Thursday, 23 October 2025

Bolivia elects a "moderate" president

The self-styled centrist Rodrigo Paz Pereira, a senator and former mayor of Tarija in southern Bolivia, won the country's second round of presidential elections on 19 October and will be sworn in on 8 November, thus ending two decades of socialist rule. The outgoing president, Luis Arce, was one of several regional leaders to congratulate him without delay. In the first round of voting in August, Paz's Christian Democratic party garnered 49 of the lower legislature's 130 seats and 13 of the Senate's 36 seats, which would give him a measure of legislative clout. Paz declared on 23 October that a renewal of ties with the United States after a 17-year break would help tackle the country's economic problems, and observers were expecting Bolivia to move away from its allies of recent years - namely Russia, China, Islamic Iran and socialist Venezuela.
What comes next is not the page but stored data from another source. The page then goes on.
-- ==== Sys2Proof/Machine/Traces.lean ====
section
/-! DEFINITION. The action lists the spec writes beside each primitive (40_bus_primitives.md R110 to R113), as lists and not as
loops: what a claim about `LT` names. -/

namespace Sys2Proof.Machine

/-- The k-th bit on the wire of a word is bit `7-k` (00_scope.md R13; 20_memory.md R57). -/
def wireBit (w : Byte) (k : Nat) : Level := w.getLsbD (7 - k)

/-- `rep(8, k -> [c0, d<v[7-k]>, c1, s]) ++ [c0, d0]` (R112). -/
def sendActions (v : Byte) : List Action :=
  (List.range 8).flatMap (fun k => [.sck false, .mosi (wireBit v k), .sck true, .settle]) ++ [.sck false, .mosi false]

/-- `[d0] ++ rep(8, k -> [c1, s, m<b_k>, c0, s])` (R113), for draws `b`. -/
def receiveActions (b : Nat → Level) : List Action :=
  [.mosi false] ++ (List.range 8).flatMap (fun k => [.sck true, .settle, .sample (b k), .sck false, .settle])

/-- The action list of one primitive call (10_state.md R41). -/
def Event.actions : Event → List Action
  | .sel => [.cs .active]
  | .desel => [.cs .inactive]
  | .tx v => sendActions v
  | .rx r => receiveActions (wireBit r)

/-- `LT` obtained from `WT` by replacing each event with the action list of its primitive (R41). -/
def traceOf (w : List Event) : List Action := w.flatMap Event.actions

/-- The words of a buffer's first `n` elements, sent in array order (20_memory.md R58). -/
def sentWords (s : State) (b : BufRef) (n : Nat) : List Event := (List.range n).map (fun k => .tx (s.bufRead b k))

/-- The next `n` words the chip presents, received in order. -/
def receivedWords (s : State) (n : Nat) : List Event := (List.range n).map (fun k => .rx (s.drawnWord k))

/-- An action with its data erased: which level data-out is driven to and what a sample returned are the only data-dependent choices
(10_state.md R33). -/
def Action.shape : Action → Action
  | .mosi _ => .mosi false
  | .sample _ => .sample false
  | a => a

/-- A primitive call with its data erased. -/
def Event.shape : Event → Event
  | .tx _ => .tx 0#8
  | .rx _ => .rx 0#8
  | e => e

end Sys2Proof.Machine

namespace Sys2Proof

open Sys2Proof.Machine

/-- The transaction formats (30_encoding.md R88): the primitive calls of an operation in order, which is what it appends to `WT`
(10_state.md R41). A reserved code has none (R97). -/
def Instr.words (s : State) : Instr → List Event
  | .select => [.sel]
  | .deselect => [.desel]
  | .sendByte value => [.tx (cut value)]
  | .sendZeroReceiveByte => [.rx (s.drawnWord 0)]
  | .writeRegister reg value => [.sel, .tx (cmdWreg s.params (cut reg)), .tx (cut value), .desel]
  | .readRegister reg => [.sel, .tx (cmdRreg s.params (cut reg)), .rx (s.drawnWord 0), .desel]
  | .command opcode => [.sel, .tx (cut opcode), .desel]
  | .readPayload _ n => [.sel, .tx s.params.rRxPayloadOp] ++ receivedWords s n ++ [.desel]
  | .writePayload b n => [.sel, .tx s.params.wTxPayloadOp] ++ sentWords s b n ++ [.desel]
  | .writeAddressRx0 b => [.sel, .tx (cmdWaddr s.params s.params.rxAddrP0Reg)] ++ sentWords s b Config.addrLen ++ [.desel]
  | .writeAddressTx b => [.sel, .tx (cmdWaddr s.params s.params.txAddrReg)] ++ sentWords s b Config.addrLen ++ [.desel]
  | .writeRegistersBulk b n => [.sel] ++ sentWords s b n ++ [.desel]
  | .reservedC => []
  | .reservedD => []
  | .reservedE => []
  | .reservedF => []
  | .wireWriteRegister reg value => [.sel, .tx (cmdWreg s.params reg), .tx (cut value), .desel]
  | .wireReadRegister reg => [.sel, .tx (cmdRreg s.params reg), .rx (s.drawnWord 0), .desel]
  | .wireCommand opcode => [.sel, .tx opcode, .desel]
  | .wireReadPayload _ n => [.sel, .tx s.params.rRxPayloadOp] ++ receivedWords s n ++ [.desel]
  | .wireWritePayload b n => [.sel, .tx s.params.wTxPayloadOp] ++ sentWords s b n ++ [.desel]
  | .wireWriteAddressRx0 b => [.sel, .tx (cmdWaddr s.params s.params.rxAddrP0Reg)] ++ sentWords s b Config.addrLen ++ [.desel]
  | .wireWriteAddressTx b => [.sel, .tx (cmdWaddr s.params s.params.txAddrReg)] ++ sentWords s b Config.addrLen ++ [.desel]
  | .wireWriteRegistersBulk b n => [.sel] ++ sentWords s b n ++ [.desel]

end Sys2Proof
end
He clarified a day before that the rulers of Cuba, Nicaragua and Venezuela would not be invited to his swearing-in, as they were "not democratic." Bolivia, he stressed, is a "democratic country. While there are diplomatic relations, to be respected (due to) previous conditions, our condition for relations is based on democracy." The BBC summarized in a report on 20 October the president-elect's reform and liberalization plans.